Showing posts with label ceremony. Show all posts
Showing posts with label ceremony. Show all posts

Friday, January 27, 2012

Glancing Over the Ceremonies of 2011

In the cool January of 2012, I think about the ceremonies I performed in 2011.
Some moments I am recalling:

The young ring bearer who came joyously down the aisle astride his father's shoulders, too shy to make the excruciating journey all alone;
the thunderstorm that came out of nowhere and as quickly vanished as two people, now married, exchanged a kiss;
the large vase of flowers crashing to the ground during a wedding, and the groom's mother coming to me afterward to tell me in wonder that a vase had crashed at the ceremony in which she married the groom's father.

The groomsmen who tightly surrounded their "charge" (after all, they were responsible for his well-being) with a language intelligible only to them.

The warm, enveloping voices of friends and family, in varying tones and pitches, all calling a tiny boy's name, at the baby naming ceremony in a Buddhist garden.

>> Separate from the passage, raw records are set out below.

-- ==== Sys2Proof/Proofs/Canonical.lean ====
section
/-! The canonical form and the queue (R31, R479, log 12). `Sound q s` says that registers, memory, planes and tracks of `s` are canonical and its
queue is `q`; one lemma per operation of the model says that the operation keeps it, in the order of the model's chapters. -/

namespace Sys2Proof.Machine

/-- The state is in canonical form and its queue is `q`. -/
structure Sound (q : List Instr) (s : State) : Prop where
  queue : s.pending = q
  regs : SMap.wf regReset s.regs = true
  mem : SMap.wf memDefault s.mem = true
  gridMem : SMap.wf planeDefault s.gridMem = true
  tracks : SMap.wf (fun _ => none) s.trk.tracks = true

section
variable {q : List Instr} {s t : State}

/-- The parts of the state that the form speaks of, with the whole of TRK. -/
def State.core : State → List Instr × SMap Word × SMap Byte × SMap Byte × Tracker
  | { pending := queue, regs := regs, mem := mem, gridMem := planes, trk := trk, .. } => (queue, regs, mem, planes, trk)

/-- The parts of the state that the form speaks of. -/
def State.coreTracks : State → List Instr × SMap Word × SMap Byte × SMap Byte × SMap (Option Track)
  | { pending := queue, regs := regs, mem := mem, gridMem := planes, trk := { tracks := tracks, .. }, .. } =>
    (queue, regs, mem, planes, tracks)

/-- An update of other parts of the state keeps the form. -/
theorem Sound.same (hs : Sound q s) (e : t.core = (s.pending, s.regs, s.mem, s.gridMem, s.trk)) : Sound q t := by
  obtain ⟨e1, e2, e3, e4, e5⟩ : t.pending = s.pending ∧ t.regs = s.regs ∧ t.mem = s.mem ∧ t.gridMem = s.gridMem ∧ t.trk = s.trk := by
    simpa [State.core] using e
  exact ⟨e1 ▸ hs.queue, e2 ▸ hs.regs, e3 ▸ hs.mem, e4 ▸ hs.gridMem, e5 ▸ hs.tracks⟩

/-- An update of other parts of the state, or of TRK's other fields, keeps the form. -/
theorem Sound.setTrk (hs : Sound q s) (e : t.coreTracks = (s.pending, s.regs, s.mem, s.gridMem, s.trk.tracks)) : Sound q t := by
  obtain ⟨e1, e2, e3, e4, e5⟩ : t.pending = s.pending ∧ t.regs = s.regs ∧ t.mem = s.mem ∧ t.gridMem = s.gridMem ∧
      t.trk.tracks = s.trk.tracks := by
    simpa [State.coreTracks] using e
  exact ⟨e1 ▸ hs.queue, e2 ▸ hs.regs, e3 ▸ hs.mem, e4 ▸ hs.gridMem, e5 ▸ hs.tracks⟩

theorem Sound.ite {c : Prop} [Decidable c] (hs : Sound q s) (ht : Sound q t) : Sound q (if c then s else t) := by
  split
  · exact hs
  · exact ht

theorem Sound.iteFst {β : Type} {c : Prop} [Decidable c] {a b : State × β} (ha : Sound q a.1) (hb : Sound q b.1) :
    Sound q (if c then a else b).1 := by
  split
  · exact ha
  · exact hb

theorem Sound.foldlFst {ι β : Type} {f : State × β → ι → State × β} {l : List ι} {a : State × β}
    (hf : ∀ a x, Sound q a.1 → Sound q (f a x).1) (h : Sound q a.1) : Sound q (l.foldl f a).1 := by
  induction l generalizing a with
  | nil => exact h
  | cons x l ih => exact ih (hf a x h)

theorem Sound.of_eq {β : Type} {p : State × β} {x : β} (h : Sound q p.1) (e : p = (s, x)) : Sound q s := by
  rw [e] at h; exact h

theorem Sound.foldl {ι : Type} {f : State → ι → State} {l : List ι} (hf : ∀ s x, Sound q s → Sound q (f s x)) (h : Sound q s) :
    Sound q (l.foldl f s) := by
  induction l generalizing s with
  | nil => exact h
  | cons x l ih => exact ih (hf s x h)


/-! ### Ops -/

theorem Sound.wr {k v} (hs : Sound q s) : Sound q (s.wr k v) := { hs with regs := SMap.wf_set _ _ _ hs.regs }
theorem Sound.wrN {k v} (hs : Sound q s) : Sound q (s.wrN k v) := hs.wr
theorem Sound.setFld {k hi lo v} (hs : Sound q s) : Sound q (s.setFld k hi lo v) := hs.wrN
theorem Sound.setBit {k b v} (hs : Sound q s) : Sound q (s.setBit k b v) := hs.setFld
theorem Sound.wr64 {k v} (hs : Sound q s) : Sound q (s.wr64 k v) := hs.wrN.wrN
theorem Sound.bump {k n} (hs : Sound q s) : Sound q (s.bump k n) := hs.wr64
theorem Sound.sat {k n} (hs : Sound q s) : Sound q (s.sat k n) := hs.wrN
theorem Sound.peak {k hi lo v} (hs : Sound q s) : Sound q (s.peak k hi lo v) := .ite hs.setFld hs
theorem Sound.setCsi {p v} (hs : Sound q s) : Sound q (s.setCsi p v) := hs.same rfl
theorem Sound.setEth {p v} (hs : Sound q s) : Sound q (s.setEth p v) := hs.same rfl
theorem Sound.setSpi {p v} (hs : Sound q s) : Sound q (s.setSpi p v) := hs.same rfl
theorem Sound.setWheel {p v} (hs : Sound q s) : Sound q (s.setWheel p v) := hs.same rfl
theorem Sound.setCan {p v} (hs : Sound q s) : Sound q (s.setCan p v) := hs.same rfl
theorem Sound.setSlot {p v} (hs : Sound q s) : Sound q (s.setSlot p v) := hs.same rfl
theorem Sound.setFend {p v} (hs : Sound q s) : Sound q (s.setFend p v) := hs.same rfl
theorem Sound.setT0 {p v} (hs : Sound q s) : Sound q (s.setT0 p v) := hs.same rfl
theorem Sound.setLoop {p v} (hs : Sound q s) : Sound q (s.setLoop p v) := hs.same rfl
theorem Sound.setCore {p v} (hs : Sound q s) : Sound q (s.setCore p v) := hs.same rfl
theorem Sound.setRtr {p v} (hs : Sound q s) : Sound q (s.setRtr p v) := hs.same rfl
theorem Sound.setEdge {p v} (hs : Sound q s) : Sound q (s.setEdge p v) := hs.same rfl
theorem Sound.setEng {p v} (hs : Sound q s) : Sound q (s.setEng p v) := hs.same rfl
theorem Sound.setBin {p v} (hs : Sound q s) : Sound q (s.setBin p v) := hs.same rfl
theorem Sound.setPort {p v} (hs : Sound q s) : Sound q (s.setPort p v) := hs.same rfl
theorem Sound.setNet {b v} (hs : Sound q s) : Sound q (s.setNet b v) := hs.same rfl
theorem Sound.draw (hs : Sound q s) : Sound q s.draw.2 := hs.same rfl
theorem Sound.drawWords {k} (hs : Sound q s) : Sound q (s.drawWords k).1 := by
  induction k generalizing s with
  | zero => exact hs
  | succ k ih => exact ih hs.draw
theorem Sound.msix {h v} (hs : Sound q s) : Sound q (s.msix h v) := .ite hs (.ite hs.setPort (.ite hs hs.setPort))
theorem Sound.signal {p en b} (hs : Sound q s) : Sound q (s.signal p en b) := .foldl (fun _ _ hs => .ite hs.msix hs) hs
theorem Sound.offer {o} (hs : Sound q s) : Sound q (s.offer o) := .ite (hs.same rfl) hs
theorem Sound.window {w d} (hs : Sound q s) : Sound q (s.window w d) := .ite (hs.same rfl) hs
theorem Sound.tapClose (hs : Sound q s) : Sound q s.tapClose := by
  unfold State.tapClose
  extract_lets
  split
  · exact hs
  · exact .offer (hs.same rfl)
theorem Sound.tapTake {k r} (hs : Sound q s) : Sound q (s.tapTake k r) := by
  unfold State.tapTake
  extract_lets _ _ _ s2 _
  have hs2 : Sound q s2 := .same (.ite hs.tapClose hs) rfl
  exact .ite hs (.ite (hs2.same rfl) (hs.same rfl))
theorem Sound.logAt {lvl p cls code args fus} (hs : Sound q s) : Sound q (s.logAt lvl p cls code args fus) := .ite hs.offer hs
theorem Sound.log {lvl p cls code args} (hs : Sound q s) : Sound q (s.log lvl p cls code args) := hs.logAt
theorem Sound.event {p b} (hs : Sound q s) : Sound q (s.event p b) := .ite hs hs.setBit.signal
theorem Sound.cfgIgnored {p} (hs : Sound q s) : Sound q (s.cfgIgnored p) := hs.event
theorem Sound.toSafe {src p b inst} (hs : Sound q s) : Sound q (s.toSafe src p b inst) := hs.same rfl
theorem Sound.fault {p b inst} (hs : Sound q s) : Sound q (s.fault p b inst) := by
  unfold State.fault
  extract_lets s2
  have hs2 : Sound q s2 := .ite hs hs.setBit.signal
  exact hs2.toSafe
theorem Sound.recordDone {p} (hs : Sound q s) : Sound q (s.recordDone p) := hs.same rfl
theorem Sound.setBlk {p st} (hs : Sound q s) : Sound q (s.setBlk p st) := by
  unfold State.setBlk
  extract_lets _ _ s3
  have hs3 : Sound q s3 := .ite hs.setFld.setBit hs.setFld
  exact .ite hs hs3.log
theorem Sound.cmdDone {p res err} (hs : Sound q s) : Sound q (s.cmdDone p res err) := .ite (.ite hs.wrN.log.msix hs.wrN.log) hs
theorem Sound.cmdAccept {h p code} (hs : Sound q s) : Sound q (s.cmdAccept h p code) := hs.wrN
theorem Sound.command {h p code role run} (hs : Sound q s) (hr : ∀ f ∈ run, ∀ s, Sound q s → Sound q (f s)) :
    Sound q (s.command h p code role run) := by
  unfold State.command
  extract_lets
  split
  · exact hs.wrN.setBit.bump
  · split
    · exact hs.wrN.cmdAccept.cmdDone
    · split
      · exact hs.wrN.cmdAccept.cmdDone
      · exact hr _ rfl _ hs.wrN.cmdAccept
theorem Sound.reply {h r d} (hs : Sound q s) : Sound q (s.reply h r d) := hs.setPort
theorem Sound.replyUr {h} (hs : Sound q s) : Sound q (s.replyUr h) := hs.reply.bump
theorem Sound.replyCa {h} (hs : Sound q s) : Sound q (s.replyCa h) := hs.reply.bump
theorem Sound.denied {h} (hs : Sound q s) : Sound q (s.denied h) := hs.bump
theorem Sound.hostAccess {h f} (hs : Sound q s) (hf : ∀ s, Sound q s → Sound q (f s)) : Sound q (s.hostAccess h f) :=
  .ite (.ite hs.replyUr (hf _ hs)) hs
theorem Sound.hostWrite {h f} (hs : Sound q s) (hf : ∀ s, Sound q s → Sound q (f s)) : Sound q (s.hostWrite h f) :=
  hs.hostAccess (fun _ hs => .bump (hf _ hs.reply))
theorem Sound.ownerWrite {h p takes f} (hs : Sound q s) (hf : ∀ s, Sound q s → Sound q (f s)) : Sound q (s.ownerWrite h p takes f) :=
  .ite hs.denied (.ite hs (.ite (hf _ hs) (.ite hs.denied hs)))
theorem Sound.hostCmd {h p code role run} (hs : Sound q s) (hr : ∀ f ∈ run, ∀ s, Sound q s → Sound q (f s)) :
    Sound q (s.hostCmd h p code role run) :=
  hs.hostWrite (fun _ hs => .ite hs.denied (.ite hs (hs.command hr)))
/-- A command whose meaning keeps the form. -/
theorem Sound.hostCmdSome {h p code role f} (hs : Sound q s) (hf : ∀ s, Sound q s → Sound q (f s)) :
    Sound q (s.hostCmd h p code role (some f)) :=
  hs.hostCmd (fun _ e => Option.some.inj e ▸ hf)
theorem Sound.setByte {a v} (hs : Sound q s) : Sound q (s.setByte a v) := by
  unfold State.setByte
  split
  · exact { hs with gridMem := SMap.wf_set _ _ _ hs.gridMem }
  · exact { hs with mem := SMap.wf_set _ _ _ hs.mem }
theorem Sound.setBytes {a bs} (hs : Sound q s) : Sound q (s.setBytes a bs) := by
  induction bs generalizing s a with
  | nil => exact hs
  | cons b bs ih => exact ih hs.setByte
theorem Sound.putLE {a n v} (hs : Sound q s) : Sound q (s.putLE a n v) := hs.setBytes
theorem Sound.zeroMem {a n} (hs : Sound q s) : Sound q (s.zeroMem a n) := { hs with mem := SMap.wf_clear _ _ _ hs.mem }
theorem Sound.eccLast {k g flags} (hs : Sound q s) : Sound q (s.eccLast k g flags) := hs.wrN.wrN
theorem Sound.setBad {g u} (hs : Sound q s) : Sound q (s.setBad g u) := hs.same rfl
theorem Sound.checkGranule {g patrol} (hs : Sound q s) : Sound q (s.checkGranule g patrol).1 := by
  unfold State.checkGranule
  split
  · exact hs
  · exact hs.setBad.eccLast.bump.fault
  · exact hs.eccLast.bump.fault
  · exact hs.eccLast.bump.bump.fault
theorem Sound.checkGranules {gs} (hs : Sound q s) : Sound q (s.checkGranules gs).1 := .foldlFst (fun _ _ hs => hs.checkGranule) hs
theorem Sound.checkRange {a n} (hs : Sound q s) : Sound q (s.checkRange a n).1 := hs.checkGranules
theorem Sound.clearBad {a n} (hs : Sound q s) : Sound q (s.clearBad a n) := hs.same rfl
theorem Sound.clearCommonsBad {a n} (hs : Sound q s) : Sound q (s.clearCommonsBad a n) := hs.same rfl
theorem Sound.setCommonsBad {w u} (hs : Sound q s) : Sound q (s.setCommonsBad w u) := hs.same rfl
theorem Sound.checkCommonsWord {w u} (hs : Sound q s) : Sound q (s.checkCommonsWord w u).1 :=
  .iteFst hs.setCommonsBad.bump.toSafe hs.wrN.fault
theorem Sound.checkCommons {a n} (hs : Sound q s) : Sound q (s.checkCommons a n).1 := .foldlFst (fun _ _ hs => hs.checkCommonsWord) hs
theorem Sound.secDeny {m a write} (hs : Sound q s) : Sound q (s.secDeny m a write) := hs.bump.wrN.wrN.event
theorem Sound.reservedAccess {m a} (hs : Sound q s) : Sound q (s.reservedAccess m a) := hs.bump.wrN.wrN
theorem Sound.chargeTo {n p} (hs : Sound q s) : Sound q (s.chargeTo n p) := hs.same rfl
theorem Sound.loadFor {p m a n} (hs : Sound q s) : Sound q (s.loadFor p m a n).1 :=
  .iteFst (.iteFst hs.bump.checkRange hs.bump.checkRange.chargeTo) (.iteFst (.iteFst hs.secDeny
    (.iteFst hs.bump.checkCommons hs.bump.checkCommons.chargeTo)) (.iteFst hs hs.reservedAccess))
theorem Sound.load {m a n} (hs : Sound q s) : Sound q (s.load m a n).1 := hs.loadFor
theorem Sound.injectOn {a n} (hs : Sound q s) : Sound q (s.injectOn a n) := .ite hs.setBad.setBit hs
theorem Sound.checkPartial {a n} (hs : Sound q s) : Sound q (s.checkPartial a n).1 := .foldlFst (fun _ _ hs => hs.checkCommonsWord) hs
theorem Sound.store {m a bs} (hs : Sound q s) : Sound q (s.store m a bs).1 :=
  .iteFst (.iteFst hs.bump.bump.checkGranules.clearBad.setBytes.injectOn hs.bump.bump.checkGranules.chargeTo) (.iteFst
    (.iteFst hs.secDeny (.iteFst hs.bump.checkPartial.clearCommonsBad.setBytes hs.bump.checkPartial.chargeTo))
    (.iteFst hs.setBytes hs.reservedAccess))
theorem Sound.put {m a bs} (hs : Sound q s) : Sound q (s.put m a bs) := hs.store
theorem Sound.sourceFires {source param buf} (hs : Sound q s) : Sound q (s.sourceFires source param buf) := hs.same rfl
theorem Sound.sourceRewrites {source param span} (hs : Sound q s) : Sound q (s.sourceRewrites source param span) := hs.same rfl
theorem Sound.batchWritten {p span} (hs : Sound q s) : Sound q (s.batchWritten p span) := .foldl (fun _ _ hs => hs.same rfl) hs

Dozens of tea lights extinguishing their flames before a ceremony. "I didn't realize it was so breezy," I thought, before I saw the 5-year-old girl in her frilly bouffant dress moving from one to the next, with a gentle "pfff". We came to a deal - she would let them burn through the ceremony, and then - she could blow every single one of them out.

The quiet, soft-spoken groom who pulled a crumpled piece of paper from deep within his pocket, and read the loveliest words to his chosen partner.

Tears of course. Laughter. Flowers and ribbons, buttons and bows.

Sweet, miraculous happenings, all.

Friday, September 23, 2011

Ceremony takes you there





I have once again been thinking about ceremony - what it is, and what it does in our lives.

Ceremony follows a path.
You begin with the leaving of some place (Where were you before this point in your life? Who, and what, lead you here? What are you leaving behind? What are you taking with you?)
--- come to this very moment, the turning point (marrying, for instance), and embrace the change
--- go back out into the community around you with a new view (of where you are, who you are, where you are going and what those people around you mean to you.)

This is why there are so often ceremonial words like bridges, and roads, thresholds - images of running water, shifting sands, and the cycle of seasons. Metaphors give tangible form to the things in our lives that are not so easily identified. And yet we instantly recognize the emotions the symbols represent, when those images are ones that connect with us.

One of the bridges is the music that carries us through our lives. You might hear a song and instantly see and smell leaves falling from red and orange maples. Maybe you think of your mother, laughing with you at some ridiculous moment. Or you hear a distant waft of a flute, or a guitar, and feel the relaxed freedom of a long ago summer's day. It's like water, my metaphorical mind can't help but saying- it's a stream flowing through life, winding its way, carrying its bugs and twigs.

Anything stored in your senses can help accompany you, and ground you, in the moments when you are setting out into new territory. The ceremony becomes yours, tells your story. It marks for those around you, and most wonderfully - for you - the whole person you are.